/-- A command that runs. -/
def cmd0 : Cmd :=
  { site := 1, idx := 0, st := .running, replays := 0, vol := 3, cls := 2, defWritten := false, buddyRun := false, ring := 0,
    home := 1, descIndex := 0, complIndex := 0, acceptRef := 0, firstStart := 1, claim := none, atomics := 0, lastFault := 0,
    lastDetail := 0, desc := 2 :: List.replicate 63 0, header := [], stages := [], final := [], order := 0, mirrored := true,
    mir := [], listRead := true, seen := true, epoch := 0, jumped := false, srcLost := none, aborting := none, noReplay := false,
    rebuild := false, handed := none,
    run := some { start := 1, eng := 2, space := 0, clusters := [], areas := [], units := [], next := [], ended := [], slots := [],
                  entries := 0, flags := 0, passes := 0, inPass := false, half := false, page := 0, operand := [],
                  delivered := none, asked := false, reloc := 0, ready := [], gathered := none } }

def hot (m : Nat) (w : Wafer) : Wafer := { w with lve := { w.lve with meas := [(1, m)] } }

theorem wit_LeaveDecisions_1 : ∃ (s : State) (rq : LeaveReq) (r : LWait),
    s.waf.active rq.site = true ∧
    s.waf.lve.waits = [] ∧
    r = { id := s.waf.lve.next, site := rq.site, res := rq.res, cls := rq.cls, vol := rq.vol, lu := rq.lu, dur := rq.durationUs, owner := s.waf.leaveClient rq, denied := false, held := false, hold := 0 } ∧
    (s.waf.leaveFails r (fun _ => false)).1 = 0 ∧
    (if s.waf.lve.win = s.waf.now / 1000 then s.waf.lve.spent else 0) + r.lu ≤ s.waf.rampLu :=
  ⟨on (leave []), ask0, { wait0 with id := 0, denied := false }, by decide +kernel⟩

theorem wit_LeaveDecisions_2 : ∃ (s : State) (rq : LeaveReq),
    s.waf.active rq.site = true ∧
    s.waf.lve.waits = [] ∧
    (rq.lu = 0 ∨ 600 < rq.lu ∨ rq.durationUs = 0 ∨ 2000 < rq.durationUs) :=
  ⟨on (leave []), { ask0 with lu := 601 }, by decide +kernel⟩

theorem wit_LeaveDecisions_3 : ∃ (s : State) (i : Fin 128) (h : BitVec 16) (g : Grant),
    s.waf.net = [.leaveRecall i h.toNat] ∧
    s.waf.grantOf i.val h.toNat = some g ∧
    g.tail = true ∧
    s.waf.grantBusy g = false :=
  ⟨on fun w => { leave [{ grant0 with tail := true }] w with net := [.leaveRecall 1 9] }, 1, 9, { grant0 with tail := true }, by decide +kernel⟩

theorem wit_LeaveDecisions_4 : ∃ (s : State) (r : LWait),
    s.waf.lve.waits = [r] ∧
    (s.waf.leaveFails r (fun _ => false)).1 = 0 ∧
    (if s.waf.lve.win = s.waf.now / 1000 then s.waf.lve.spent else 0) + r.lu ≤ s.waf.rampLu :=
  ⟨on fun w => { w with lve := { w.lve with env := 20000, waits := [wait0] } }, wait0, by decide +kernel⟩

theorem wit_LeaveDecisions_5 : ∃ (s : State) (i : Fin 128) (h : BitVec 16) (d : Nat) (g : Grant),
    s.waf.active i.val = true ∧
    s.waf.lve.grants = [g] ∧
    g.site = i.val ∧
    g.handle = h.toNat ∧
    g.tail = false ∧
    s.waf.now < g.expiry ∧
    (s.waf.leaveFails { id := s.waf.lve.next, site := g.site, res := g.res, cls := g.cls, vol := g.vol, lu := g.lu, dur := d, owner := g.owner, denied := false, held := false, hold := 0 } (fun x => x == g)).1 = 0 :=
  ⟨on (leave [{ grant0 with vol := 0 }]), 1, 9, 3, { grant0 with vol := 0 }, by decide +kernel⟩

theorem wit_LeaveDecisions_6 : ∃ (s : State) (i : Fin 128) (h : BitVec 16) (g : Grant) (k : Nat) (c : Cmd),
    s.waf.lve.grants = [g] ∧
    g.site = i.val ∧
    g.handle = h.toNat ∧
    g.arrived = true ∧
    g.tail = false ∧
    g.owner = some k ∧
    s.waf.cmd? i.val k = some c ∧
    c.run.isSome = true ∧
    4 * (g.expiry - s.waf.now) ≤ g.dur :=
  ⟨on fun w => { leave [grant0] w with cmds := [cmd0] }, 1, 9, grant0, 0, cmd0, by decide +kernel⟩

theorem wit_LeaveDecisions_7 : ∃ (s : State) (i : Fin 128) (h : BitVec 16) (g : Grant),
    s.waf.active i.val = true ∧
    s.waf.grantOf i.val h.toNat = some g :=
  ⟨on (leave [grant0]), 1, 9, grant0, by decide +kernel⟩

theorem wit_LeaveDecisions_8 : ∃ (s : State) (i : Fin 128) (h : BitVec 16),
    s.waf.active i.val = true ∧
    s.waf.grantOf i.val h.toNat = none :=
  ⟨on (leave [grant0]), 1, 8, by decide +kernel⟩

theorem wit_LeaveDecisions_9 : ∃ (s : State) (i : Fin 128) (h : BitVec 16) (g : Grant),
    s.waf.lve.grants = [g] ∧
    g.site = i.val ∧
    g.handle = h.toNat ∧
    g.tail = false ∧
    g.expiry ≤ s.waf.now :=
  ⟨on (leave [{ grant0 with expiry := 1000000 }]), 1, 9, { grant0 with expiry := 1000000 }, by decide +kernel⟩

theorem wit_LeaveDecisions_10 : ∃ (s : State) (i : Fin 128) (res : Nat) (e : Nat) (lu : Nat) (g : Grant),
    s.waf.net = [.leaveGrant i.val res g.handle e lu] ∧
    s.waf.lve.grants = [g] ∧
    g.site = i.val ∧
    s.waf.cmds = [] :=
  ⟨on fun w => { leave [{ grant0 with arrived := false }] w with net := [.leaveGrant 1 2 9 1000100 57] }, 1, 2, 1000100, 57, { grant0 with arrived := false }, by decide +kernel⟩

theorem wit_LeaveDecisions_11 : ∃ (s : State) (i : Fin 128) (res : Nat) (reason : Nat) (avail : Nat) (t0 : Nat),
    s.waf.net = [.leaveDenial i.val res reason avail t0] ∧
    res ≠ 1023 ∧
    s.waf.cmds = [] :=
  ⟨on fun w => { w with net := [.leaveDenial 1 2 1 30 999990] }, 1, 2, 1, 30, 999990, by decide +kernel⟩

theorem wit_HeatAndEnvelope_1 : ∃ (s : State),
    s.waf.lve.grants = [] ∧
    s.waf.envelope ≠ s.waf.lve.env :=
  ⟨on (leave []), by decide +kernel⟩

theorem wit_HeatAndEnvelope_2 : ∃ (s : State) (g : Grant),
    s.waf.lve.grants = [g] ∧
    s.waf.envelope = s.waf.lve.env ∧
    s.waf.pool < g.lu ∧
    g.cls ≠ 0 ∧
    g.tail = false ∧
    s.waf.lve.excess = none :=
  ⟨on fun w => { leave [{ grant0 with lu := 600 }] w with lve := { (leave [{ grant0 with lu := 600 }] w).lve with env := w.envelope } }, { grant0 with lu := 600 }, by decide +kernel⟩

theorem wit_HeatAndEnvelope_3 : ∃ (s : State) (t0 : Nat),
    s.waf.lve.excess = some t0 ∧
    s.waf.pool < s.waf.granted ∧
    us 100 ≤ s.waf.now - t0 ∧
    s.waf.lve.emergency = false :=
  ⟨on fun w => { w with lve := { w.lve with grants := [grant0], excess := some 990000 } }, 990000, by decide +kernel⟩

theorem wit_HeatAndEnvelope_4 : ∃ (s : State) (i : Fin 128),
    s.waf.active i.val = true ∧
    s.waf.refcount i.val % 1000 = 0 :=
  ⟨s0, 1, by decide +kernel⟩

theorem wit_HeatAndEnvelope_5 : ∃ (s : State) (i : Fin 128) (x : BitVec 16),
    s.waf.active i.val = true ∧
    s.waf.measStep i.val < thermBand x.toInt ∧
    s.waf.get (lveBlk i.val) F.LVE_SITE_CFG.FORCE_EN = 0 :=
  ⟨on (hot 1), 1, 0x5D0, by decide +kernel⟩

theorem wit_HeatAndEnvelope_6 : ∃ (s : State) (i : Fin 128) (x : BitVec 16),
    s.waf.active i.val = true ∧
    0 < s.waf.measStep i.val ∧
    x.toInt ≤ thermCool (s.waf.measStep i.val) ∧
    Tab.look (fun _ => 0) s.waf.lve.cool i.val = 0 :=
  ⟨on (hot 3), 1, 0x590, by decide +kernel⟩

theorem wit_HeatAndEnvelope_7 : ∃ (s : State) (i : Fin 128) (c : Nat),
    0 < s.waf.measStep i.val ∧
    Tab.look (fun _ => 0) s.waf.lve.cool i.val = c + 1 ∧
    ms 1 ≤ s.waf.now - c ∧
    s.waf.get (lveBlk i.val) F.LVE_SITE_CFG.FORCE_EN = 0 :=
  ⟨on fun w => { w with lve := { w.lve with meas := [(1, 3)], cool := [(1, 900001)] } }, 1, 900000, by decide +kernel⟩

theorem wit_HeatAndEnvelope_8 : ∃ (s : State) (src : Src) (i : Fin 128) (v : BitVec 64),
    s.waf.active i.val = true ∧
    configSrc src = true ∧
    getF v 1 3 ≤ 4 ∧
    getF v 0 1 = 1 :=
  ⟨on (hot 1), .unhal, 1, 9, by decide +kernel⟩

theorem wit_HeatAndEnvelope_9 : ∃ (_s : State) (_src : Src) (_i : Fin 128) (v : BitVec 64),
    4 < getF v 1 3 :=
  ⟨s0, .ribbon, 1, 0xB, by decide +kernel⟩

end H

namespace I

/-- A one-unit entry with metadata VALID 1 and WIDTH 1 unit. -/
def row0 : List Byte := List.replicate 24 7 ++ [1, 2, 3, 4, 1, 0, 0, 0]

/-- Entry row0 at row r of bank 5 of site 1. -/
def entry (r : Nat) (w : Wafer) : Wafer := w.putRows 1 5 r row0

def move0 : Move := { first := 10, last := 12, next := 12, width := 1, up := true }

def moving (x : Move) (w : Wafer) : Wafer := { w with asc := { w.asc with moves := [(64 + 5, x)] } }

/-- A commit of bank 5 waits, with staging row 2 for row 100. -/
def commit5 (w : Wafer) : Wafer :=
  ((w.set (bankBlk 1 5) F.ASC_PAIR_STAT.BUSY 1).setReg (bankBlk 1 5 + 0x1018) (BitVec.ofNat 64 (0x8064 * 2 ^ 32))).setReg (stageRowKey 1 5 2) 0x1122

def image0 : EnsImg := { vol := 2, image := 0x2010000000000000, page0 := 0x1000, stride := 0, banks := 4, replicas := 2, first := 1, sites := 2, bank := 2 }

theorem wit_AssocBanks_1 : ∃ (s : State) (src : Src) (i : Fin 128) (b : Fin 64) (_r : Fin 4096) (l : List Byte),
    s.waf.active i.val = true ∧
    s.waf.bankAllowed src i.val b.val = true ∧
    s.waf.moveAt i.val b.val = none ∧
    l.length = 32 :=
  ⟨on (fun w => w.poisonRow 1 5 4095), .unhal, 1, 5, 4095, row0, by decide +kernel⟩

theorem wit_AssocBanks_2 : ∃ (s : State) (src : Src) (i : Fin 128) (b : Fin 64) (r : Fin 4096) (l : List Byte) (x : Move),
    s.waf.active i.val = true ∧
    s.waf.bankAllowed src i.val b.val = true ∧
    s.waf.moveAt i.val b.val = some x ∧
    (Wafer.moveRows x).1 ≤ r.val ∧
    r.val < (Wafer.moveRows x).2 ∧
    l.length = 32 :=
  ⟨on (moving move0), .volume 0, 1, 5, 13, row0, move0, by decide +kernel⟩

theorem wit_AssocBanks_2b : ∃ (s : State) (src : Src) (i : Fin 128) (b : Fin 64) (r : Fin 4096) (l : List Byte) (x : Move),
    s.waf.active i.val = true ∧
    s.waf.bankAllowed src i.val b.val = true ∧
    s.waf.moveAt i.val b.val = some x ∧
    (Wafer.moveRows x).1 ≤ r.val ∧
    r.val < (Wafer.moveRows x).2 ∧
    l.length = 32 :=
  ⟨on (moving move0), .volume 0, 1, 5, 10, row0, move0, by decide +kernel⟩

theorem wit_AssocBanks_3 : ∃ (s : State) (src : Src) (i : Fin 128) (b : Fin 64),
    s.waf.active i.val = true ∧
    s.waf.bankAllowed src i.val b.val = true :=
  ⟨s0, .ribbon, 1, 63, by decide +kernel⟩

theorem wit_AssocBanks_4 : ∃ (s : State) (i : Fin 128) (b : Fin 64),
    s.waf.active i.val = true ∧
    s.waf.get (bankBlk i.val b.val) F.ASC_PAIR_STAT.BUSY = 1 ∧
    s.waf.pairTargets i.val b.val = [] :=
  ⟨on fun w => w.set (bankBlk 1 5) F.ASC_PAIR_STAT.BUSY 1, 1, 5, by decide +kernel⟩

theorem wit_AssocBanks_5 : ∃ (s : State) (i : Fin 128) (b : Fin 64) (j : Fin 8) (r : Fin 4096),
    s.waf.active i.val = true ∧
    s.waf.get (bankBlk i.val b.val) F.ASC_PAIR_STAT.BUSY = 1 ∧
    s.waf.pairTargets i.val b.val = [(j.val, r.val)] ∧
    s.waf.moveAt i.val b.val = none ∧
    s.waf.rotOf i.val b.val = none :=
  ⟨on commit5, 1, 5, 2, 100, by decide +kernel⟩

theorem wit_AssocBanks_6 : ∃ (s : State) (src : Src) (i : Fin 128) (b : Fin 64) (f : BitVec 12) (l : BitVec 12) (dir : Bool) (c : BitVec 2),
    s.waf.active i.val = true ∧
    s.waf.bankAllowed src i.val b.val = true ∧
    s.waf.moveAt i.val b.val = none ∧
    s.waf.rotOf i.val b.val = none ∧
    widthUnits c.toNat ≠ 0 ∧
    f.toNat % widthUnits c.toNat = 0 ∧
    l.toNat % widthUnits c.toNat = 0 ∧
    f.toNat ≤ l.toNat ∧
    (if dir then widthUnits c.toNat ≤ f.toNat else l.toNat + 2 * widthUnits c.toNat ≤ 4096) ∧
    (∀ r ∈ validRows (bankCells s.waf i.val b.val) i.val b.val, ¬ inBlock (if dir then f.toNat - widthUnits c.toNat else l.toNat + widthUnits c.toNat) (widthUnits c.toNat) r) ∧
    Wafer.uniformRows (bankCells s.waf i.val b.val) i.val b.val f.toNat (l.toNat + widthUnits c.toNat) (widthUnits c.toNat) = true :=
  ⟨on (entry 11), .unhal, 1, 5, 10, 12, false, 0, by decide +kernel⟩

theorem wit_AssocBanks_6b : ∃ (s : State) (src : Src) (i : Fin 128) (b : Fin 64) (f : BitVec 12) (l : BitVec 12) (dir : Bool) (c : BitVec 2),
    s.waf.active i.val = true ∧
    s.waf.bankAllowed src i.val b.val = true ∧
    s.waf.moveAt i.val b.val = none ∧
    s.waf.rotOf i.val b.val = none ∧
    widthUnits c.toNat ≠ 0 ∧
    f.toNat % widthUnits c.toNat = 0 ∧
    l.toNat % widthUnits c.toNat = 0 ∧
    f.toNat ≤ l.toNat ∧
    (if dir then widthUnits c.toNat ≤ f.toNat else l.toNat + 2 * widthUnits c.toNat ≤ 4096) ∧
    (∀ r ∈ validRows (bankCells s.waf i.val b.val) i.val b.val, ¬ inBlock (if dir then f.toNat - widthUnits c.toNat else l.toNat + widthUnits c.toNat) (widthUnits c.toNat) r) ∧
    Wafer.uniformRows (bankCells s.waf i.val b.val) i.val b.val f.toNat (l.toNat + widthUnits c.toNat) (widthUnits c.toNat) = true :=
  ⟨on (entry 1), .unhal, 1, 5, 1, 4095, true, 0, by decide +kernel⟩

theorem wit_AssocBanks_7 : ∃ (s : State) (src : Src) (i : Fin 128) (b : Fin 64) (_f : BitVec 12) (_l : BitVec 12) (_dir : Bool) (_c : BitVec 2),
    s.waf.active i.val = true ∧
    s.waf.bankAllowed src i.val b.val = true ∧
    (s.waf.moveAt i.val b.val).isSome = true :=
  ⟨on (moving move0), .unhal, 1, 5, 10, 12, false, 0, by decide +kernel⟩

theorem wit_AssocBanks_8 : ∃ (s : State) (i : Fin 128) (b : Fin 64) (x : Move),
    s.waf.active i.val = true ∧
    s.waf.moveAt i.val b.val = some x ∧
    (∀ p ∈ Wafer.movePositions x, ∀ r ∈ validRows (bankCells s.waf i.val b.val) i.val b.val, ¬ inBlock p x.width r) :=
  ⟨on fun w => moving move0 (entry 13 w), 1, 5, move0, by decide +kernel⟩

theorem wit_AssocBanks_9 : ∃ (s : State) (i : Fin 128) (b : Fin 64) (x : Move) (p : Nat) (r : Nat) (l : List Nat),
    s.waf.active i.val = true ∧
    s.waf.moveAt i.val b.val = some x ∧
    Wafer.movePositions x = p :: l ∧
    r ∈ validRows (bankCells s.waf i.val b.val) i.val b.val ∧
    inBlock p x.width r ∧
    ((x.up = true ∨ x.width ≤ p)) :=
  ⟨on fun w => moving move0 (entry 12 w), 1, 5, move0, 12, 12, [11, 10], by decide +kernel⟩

** What to produce **
Please retype the listing word for word, from its first line through the line containing "rebuild := false, handed", and add nothing else.

** Written solution **
/-- A command that runs. -/
def cmd0 : Cmd :=
  { site := 1, idx := 0, st := .running, replays := 0, vol := 3, cls := 2, defWritten := false, buddyRun := false, ring := 0,
    home := 1, descIndex := 0, complIndex := 0, acceptRef := 0, firstStart := 1, claim := none, atomics := 0, lastFault := 0,
    lastDetail := 0, desc := 2 :: List.replicate 63 0, header := [], stages := [], final := [], order := 0, mirrored := true,
    mir := [], listRead := true, seen := true, epoch := 0, jumped := false, srcLost := none, aborting := none, noReplay := false,
    rebuild := false, handed := none,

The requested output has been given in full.